* AIM OF THE EXERCISE *
Lines below that hold the word "waddReg" must be copied in full.

----

-- ==== Sys2Proof/Laws/RoundUnit.lean ====
section
/-! SUPPORT. Opcodes from 0x80: the word that the encoder packs decodes to the instruction, for every operand a well-formed term has
(chapters 01 to 18, the encoding of each entry). -/

set_option Elab.async false

namespace Sys2Proof

set_option linter.unusedSimpArgs false

theorem dw_waddReg_r {ww : Word} (et : Et) (wd : WReg) (wa : WReg) (r : WReg) (k : KReg) (kz : Bool) (hw : ww = packW 128 0 (wd.val) (wa.val) (r.val) (k.val) kz (et.code) 0 0 0) (hwf : ((etInt et : Bool)) = true) : decodeWord ww = .ok (.waddReg et wd wa (.reg r) k kz) := by
  have hb_et := Et.code_lt et
  have hb_wd := wd.isLt
  have hb_wa := wa.isLt
  have hb_r := r.isLt
  have hb_k := k.isLt
  have hb_kz := Bool.toNat_lt kz
  have F := fieldsW hw (by decide) (by decide) (by omega) (by omega) (by omega) (by omega) (by omega) (by decide) (by decide) (by decide)
  have f_0_26 : fld ww 0 26 = 0 := (F.mod 0 26 (by decide)).trans (by omega)
  try simp [← BitVec.toNat_inj, GZ.code_zero] at hwf
  rw [dec_80 F.op]
  simp [dOpnd, dWI, decWint, fEt, fFn, fG, fK, fKZ, fMod, fS, fWA, fWB, fWD, f_0_26, F.g, F.s, F.et, F.kz, F.k, F.wb, F.wa, F.wd, F.fn, F.op, gOf, Except.map, need, gUpTo, srcIf, GZ.code_zero, optG, Sz.code_zero, Rm.code_two, bind, Except.bind, pure, Except.pure, srcOf_code, dstOf_code, gzOf_code, rdstOf_code, popOf_code, szOf_code, fszOf_code, rmOf_code, etOf_code, scopeOf_code, modeOf_ord, gOf_val, eOf_val, finOfNat_val, boolNat_eq, BitVec.ofNat_toNat, BitVec.setWidth_eq, fn0, fldB, fbit, hwf]

theorem dw_waddReg_b {ww : Word} (et : Et) (wd : WReg) (wa : WReg) (g : Src) (k : KReg) (kz : Bool) (hw : ww = packW 128 0 (wd.val) (wa.val) 0 (k.val) kz (et.code) 1 (g.code) 0) (hwf : ((etInt et : Bool)) = true) : decodeWord ww = .ok (.waddReg et wd wa (.bcast g) k kz) := by
  have hb_et := Et.code_lt et
  have hb_wd := wd.isLt
  have hb_wa := wa.isLt
  have hb_g := Src.code_lt g
  have hb_k := k.isLt
  have hb_kz := Bool.toNat_lt kz
  have F := fieldsW hw (by decide) (by decide) (by omega) (by omega) (by decide) (by omega) (by omega) (by decide) (by omega) (by decide)
  have f_0_26 : fld ww 0 26 = 0 := (F.mod 0 26 (by decide)).trans (by omega)
  try simp [← BitVec.toNat_inj, GZ.code_zero] at hwf
  rw [dec_80 F.op]
  simp [dOpnd, dWI, decWint, fEt, fFn, fG, fK, fKZ, fMod, fS, fWA, fWB, fWD, f_0_26, F.g, F.s, F.et, F.kz, F.k, F.wb, F.wa, F.wd, F.fn, F.op, gOf, Except.map, need, gUpTo, srcIf, GZ.code_zero, optG, Sz.code_zero, Rm.code_two, bind, Except.bind, pure, Except.pure, srcOf_code, dstOf_code, gzOf_code, rdstOf_code, popOf_code, szOf_code, fszOf_code, rmOf_code, etOf_code, scopeOf_code, modeOf_ord, gOf_val, eOf_val, finOfNat_val, boolNat_eq, BitVec.ofNat_toNat, BitVec.setWidth_eq, fn0, fldB, fbit, hwf]

theorem dw_waddReg_l {ww : Word} (et : Et) (wd : WReg) (wa : WReg) (k : KReg) (kz : Bool) (hw : ww = packW 128 0 (wd.val) (wa.val) 0 (k.val) kz (et.code) 2 0 0) (hwf : ((etInt et : Bool)) = true) : decodeWord ww = .ok (.waddReg et wd wa .lane k kz) := by
  have hb_et := Et.code_lt et
  have hb_wd := wd.isLt
  have hb_wa := wa.isLt
  have hb_k := k.isLt
  have hb_kz := Bool.toNat_lt kz
  have F := fieldsW hw (by decide) (by decide) (by omega) (by omega) (by decide) (by omega) (by omega) (by decide) (by decide) (by decide)
  have f_0_26 : fld ww 0 26 = 0 := (F.mod 0 26 (by decide)).trans (by omega)
  try simp [← BitVec.toNat_inj, GZ.code_zero] at hwf
  rw [dec_80 F.op]
  simp [dOpnd, dWI, decWint, fEt, fFn, fG, fK, fKZ, fMod, fS, fWA, fWB, fWD, f_0_26, F.g, F.s, F.et, F.kz, F.k, F.wb, F.wa, F.wd, F.fn, F.op, gOf, Except.map, need, gUpTo, srcIf, GZ.code_zero, optG, Sz.code_zero, Rm.code_two, bind, Except.bind, pure, Except.pure, srcOf_code, dstOf_code, gzOf_code, rdstOf_code, popOf_code, szOf_code, fszOf_code, rmOf_code, etOf_code, scopeOf_code, modeOf_ord, gOf_val, eOf_val, finOfNat_val, boolNat_eq, BitVec.ofNat_toNat, BitVec.setWidth_eq, fn0, fldB, fbit, hwf]

theorem dw_waddLit {ww : Word} (et : Et) (wd : WReg) (wa : WReg) (imm : BitVec 32) (k : KReg) (kz : Bool) (hw : ww = packWL 129 0 (wd.val) (wa.val) (k.val) kz (et.code) (imm.toNat)) (hwf : ((etInt et : Bool)) = true) : decodeWord ww = .ok (.waddLit et wd wa imm k kz) := by
  have hb_et := Et.code_lt et
  have hb_wd := wd.isLt
  have hb_wa := wa.isLt
  have hb_imm := imm.isLt
  have hb_k := k.isLt
  have hb_kz := Bool.toNat_lt kz
  have F := fieldsWL hw (by decide) (by decide) (by omega) (by omega) (by omega) (by omega) (by omega)
  have f_0_32 : fld ww 0 32 = imm.toNat := (F.lit 0 32 (by decide)).trans (by omega)
  try simp [← BitVec.toNat_inj, GZ.code_zero] at hwf
  rw [dec_81 F.op]
  simp [dLitForm, dWIL, decWintL, fEt, fFn, fK, fKZ, fLit, fS, fWA, fWD, f_0_32, F.s, F.et, F.kz, F.k, F.wb, F.wa, F.wd, F.fn, F.op, gOf, Except.map, need, gUpTo, srcIf, GZ.code_zero, optG, Sz.code_zero, Rm.code_two, bind, Except.bind, pure, Except.pure, srcOf_code, dstOf_code, gzOf_code, rdstOf_code, popOf_code, szOf_code, fszOf_code, rmOf_code, etOf_code, scopeOf_code, modeOf_ord, gOf_val, eOf_val, finOfNat_val, boolNat_eq, BitVec.ofNat_toNat, BitVec.setWidth_eq, fn0, fldB, fbit, hwf]

theorem dw_wsubReg_r {ww : Word} (et : Et) (wd : WReg) (wa : WReg) (r : WReg) (k : KReg) (kz : Bool) (hw : ww = packW 128 1 (wd.val) (wa.val) (r.val) (k.val) kz (et.code) 0 0 0) (hwf : ((etInt et : Bool)) = true) : decodeWord ww = .ok (.wsubReg et wd wa (.reg r) k kz) := by
  have hb_et := Et.code_lt et
  have hb_wd := wd.isLt
  have hb_wa := wa.isLt
  have hb_r := r.isLt
  have hb_k := k.isLt
  have hb_kz := Bool.toNat_lt kz
  have F := fieldsW hw (by decide) (by decide) (by omega) (by omega) (by omega) (by omega) (by omega) (by decide) (by decide) (by decide)
  have f_0_26 : fld ww 0 26 = 0 := (F.mod 0 26 (by decide)).trans (by omega)
  try simp [← BitVec.toNat_inj, GZ.code_zero] at hwf
  rw [dec_80 F.op]
  simp [dOpnd, dWI, decWint, fEt, fFn, fG, fK, fKZ, fMod, fS, fWA, fWB, fWD, f_0_26, F.g, F.s, F.et, F.kz, F.k, F.wb, F.wa, F.wd, F.fn, F.op, gOf, Except.map, need, gUpTo, srcIf, GZ.code_zero, optG, Sz.code_zero, Rm.code_two, bind, Except.bind, pure, Except.pure, srcOf_code, dstOf_code, gzOf_code, rdstOf_code, popOf_code, szOf_code, fszOf_code, rmOf_code, etOf_code, scopeOf_code, modeOf_ord, gOf_val, eOf_val, finOfNat_val, boolNat_eq, BitVec.ofNat_toNat, BitVec.setWidth_eq, fn0, fldB, fbit, hwf]

theorem dw_wsubReg_b {ww : Word} (et : Et) (wd : WReg) (wa : WReg) (g : Src) (k : KReg) (kz : Bool) (hw : ww = packW 128 1 (wd.val) (wa.val) 0 (k.val) kz (et.code) 1 (g.code) 0) (hwf : ((etInt et : Bool)) = true) : decodeWord ww = .ok (.wsubReg et wd wa (.bcast g) k kz) := by
  have hb_et := Et.code_lt et
  have hb_wd := wd.isLt
  have hb_wa := wa.isLt
  have hb_g := Src.code_lt g
  have hb_k := k.isLt
  have hb_kz := Bool.toNat_lt kz
  have F := fieldsW hw (by decide) (by decide) (by omega) (by omega) (by decide) (by omega) (by omega) (by decide) (by omega) (by decide)
  have f_0_26 : fld ww 0 26 = 0 := (F.mod 0 26 (by decide)).trans (by omega)
  try simp [← BitVec.toNat_inj, GZ.code_zero] at hwf
  rw [dec_80 F.op]
  simp [dOpnd, dWI, decWint, fEt, fFn, fG, fK, fKZ, fMod, fS, fWA, fWB, fWD, f_0_26, F.g, F.s, F.et, F.kz, F.k, F.wb, F.wa, F.wd, F.fn, F.op, gOf, Except.map, need, gUpTo, srcIf, GZ.code_zero, optG, Sz.code_zero, Rm.code_two, bind, Except.bind, pure, Except.pure, srcOf_code, dstOf_code, gzOf_code, rdstOf_code, popOf_code, szOf_code, fszOf_code, rmOf_code, etOf_code, scopeOf_code, modeOf_ord, gOf_val, eOf_val, finOfNat_val, boolNat_eq, BitVec.ofNat_toNat, BitVec.setWidth_eq, fn0, fldB, fbit, hwf]

theorem dw_wsubReg_l {ww : Word} (et : Et) (wd : WReg) (wa : WReg) (k : KReg) (kz : Bool) (hw : ww = packW 128 1 (wd.val) (wa.val) 0 (k.val) kz (et.code) 2 0 0) (hwf : ((etInt et : Bool)) = true) : decodeWord ww = .ok (.wsubReg et wd wa .lane k kz) := by
  have hb_et := Et.code_lt et
  have hb_wd := wd.isLt
  have hb_wa := wa.isLt
  have hb_k := k.isLt
  have hb_kz := Bool.toNat_lt kz
  have F := fieldsW hw (by decide) (by decide) (by omega) (by omega) (by decide) (by omega) (by omega) (by decide) (by decide) (by decide)
  have f_0_26 : fld ww 0 26 = 0 := (F.mod 0 26 (by decide)).trans (by omega)
  try simp [← BitVec.toNat_inj, GZ.code_zero] at hwf
  rw [dec_80 F.op]
  simp [dOpnd, dWI, decWint, fEt, fFn, fG, fK, fKZ, fMod, fS, fWA, fWB, fWD, f_0_26, F.g, F.s, F.et, F.kz, F.k, F.wb, F.wa, F.wd, F.fn, F.op, gOf, Except.map, need, gUpTo, srcIf, GZ.code_zero, optG, Sz.code_zero, Rm.code_two, bind, Except.bind, pure, Except.pure, srcOf_code, dstOf_code, gzOf_code, rdstOf_code, popOf_code, szOf_code, fszOf_code, rmOf_code, etOf_code, scopeOf_code, modeOf_ord, gOf_val, eOf_val, finOfNat_val, boolNat_eq, BitVec.ofNat_toNat, BitVec.setWidth_eq, fn0, fldB, fbit, hwf]

theorem dw_wsubLit {ww : Word} (et : Et) (wd : WReg) (wa : WReg) (imm : BitVec 32) (k : KReg) (kz : Bool) (hw : ww = packWL 129 1 (wd.val) (wa.val) (k.val) kz (et.code) (imm.toNat)) (hwf : ((etInt et : Bool)) = true) : decodeWord ww = .ok (.wsubLit et wd wa imm k kz) := by
  have hb_et := Et.code_lt et
  have hb_wd := wd.isLt
  have hb_wa := wa.isLt
  have hb_imm := imm.isLt
  have hb_k := k.isLt
  have hb_kz := Bool.toNat_lt kz
  have F := fieldsWL hw (by decide) (by decide) (by omega) (by omega) (by omega) (by omega) (by omega)
  have f_0_32 : fld ww 0 32 = imm.toNat := (F.lit 0 32 (by decide)).trans (by omega)
  try simp [← BitVec.toNat_inj, GZ.code_zero] at hwf
  rw [dec_81 F.op]
  simp [dLitForm, dWIL, decWintL, fEt, fFn, fK, fKZ, fLit, fS, fWA, fWD, f_0_32, F.s, F.et, F.kz, F.k, F.wb, F.wa, F.wd, F.fn, F.op, gOf, Except.map, need, gUpTo, srcIf, GZ.code_zero, optG, Sz.code_zero, Rm.code_two, bind, Except.bind, pure, Except.pure, srcOf_code, dstOf_code, gzOf_code, rdstOf_code, popOf_code, szOf_code, fszOf_code, rmOf_code, etOf_code, scopeOf_code, modeOf_ord, gOf_val, eOf_val, finOfNat_val, boolNat_eq, BitVec.ofNat_toNat, BitVec.setWidth_eq, fn0, fldB, fbit, hwf]

theorem dw_wmulReg_r {ww : Word} (et : Et) (wd : WReg) (wa : WReg) (r : WReg) (k : KReg) (kz : Bool) (hw : ww = packW 128 2 (wd.val) (wa.val) (r.val) (k.val) kz (et.code) 0 0 0) (hwf : ((etInt et : Bool)) = true) : decodeWord ww = .ok (.wmulReg et wd wa (.reg r) k kz) := by
  have hb_et := Et.code_lt et
  have hb_wd := wd.isLt
  have hb_wa := wa.isLt
  have hb_r := r.isLt
  have hb_k := k.isLt
  have hb_kz := Bool.toNat_lt kz
  have F := fieldsW hw (by decide) (by decide) (by omega) (by omega) (by omega) (by omega) (by omega) (by decide) (by decide) (by decide)
  have f_0_26 : fld ww 0 26 = 0 := (F.mod 0 26 (by decide)).trans (by omega)
  try simp [← BitVec.toNat_inj, GZ.code_zero] at hwf
  rw [dec_80 F.op]
  simp [dOpnd, dWI, decWint, fEt, fFn, fG, fK, fKZ, fMod, fS, fWA, fWB, fWD, f_0_26, F.g, F.s, F.et, F.kz, F.k, F.wb, F.wa, F.wd, F.fn, F.op, gOf, Except.map, need, gUpTo, srcIf, GZ.code_zero, optG, Sz.code_zero, Rm.code_two, bind, Except.bind, pure, Except.pure, srcOf_code, dstOf_code, gzOf_code, rdstOf_code, popOf_code, szOf_code, fszOf_code, rmOf_code, etOf_code, scopeOf_code, modeOf_ord, gOf_val, eOf_val, finOfNat_val, boolNat_eq, BitVec.ofNat_toNat, BitVec.setWidth_eq, fn0, fldB, fbit, hwf]

theorem dw_wmulReg_b {ww : Word} (et : Et) (wd : WReg) (wa : WReg) (g : Src) (k : KReg) (kz : Bool) (hw : ww = packW 128 2 (wd.val) (wa.val) 0 (k.val) kz (et.code) 1 (g.code) 0) (hwf : ((etInt et : Bool)) = true) : decodeWord ww = .ok (.wmulReg et wd wa (.bcast g) k kz) := by
  have hb_et := Et.code_lt et
  have hb_wd := wd.isLt
  have hb_wa := wa.isLt
  have hb_g := Src.code_lt g
  have hb_k := k.isLt
  have hb_kz := Bool.toNat_lt kz
  have F := fieldsW hw (by decide) (by decide) (by omega) (by omega) (by decide) (by omega) (by omega) (by decide) (by omega) (by decide)
  have f_0_26 : fld ww 0 26 = 0 := (F.mod 0 26 (by decide)).trans (by omega)
  try simp [← BitVec.toNat_inj, GZ.code_zero] at hwf
  rw [dec_80 F.op]
  simp [dOpnd, dWI, decWint, fEt, fFn, fG, fK, fKZ, fMod, fS, fWA, fWB, fWD, f_0_26, F.g, F.s, F.et, F.kz, F.k, F.wb, F.wa, F.wd, F.fn, F.op, gOf, Except.map, need, gUpTo, srcIf, GZ.code_zero, optG, Sz.code_zero, Rm.code_two, bind, Except.bind, pure, Except.pure, srcOf_code, dstOf_code, gzOf_code, rdstOf_code, popOf_code, szOf_code, fszOf_code, rmOf_code, etOf_code, scopeOf_code, modeOf_ord, gOf_val, eOf_val, finOfNat_val, boolNat_eq, BitVec.ofNat_toNat, BitVec.setWidth_eq, fn0, fldB, fbit, hwf]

----

* ANSWER TO THE PROBLEM *
theorem dw_waddReg_r {ww : Word} (et : Et) (wd : WReg) (wa : WReg) (r : WReg) (k : KReg) (kz : Bool) (hw : ww = packW 128 0 (wd.val) (wa.val) (r.val) (k.val) kz (et.code) 0 0 0) (hwf : ((etInt et : Bool)) = true) : decodeWord ww = .ok (.waddReg et wd wa (.reg r) k kz) := by
theorem dw_waddReg_b {ww : Word} (et : Et) (wd : WReg) (wa : WReg) (g : Src) (k : KReg) (kz : Bool) (hw : ww = packW 128 0 (wd.val) (wa.val) 0 (k.val) kz (et.code) 1 (g.code) 0) (hwf : ((etInt et : Bool)) = true) : decodeWord ww = .ok (.waddReg et wd wa (.bcast g) k kz) := by
theorem dw_waddReg_l {ww : Word} (et : Et) (wd : WReg) (wa : WReg) (k : KReg) (kz : Bool) (hw : ww = packW 128 0 (wd.val) (wa.val) 0 (k.val) kz (et.code) 2 0 0) (hwf : ((etInt et : Bool)) = true) : decodeWord ww = .ok (.waddReg et wd wa .lane k kz) := by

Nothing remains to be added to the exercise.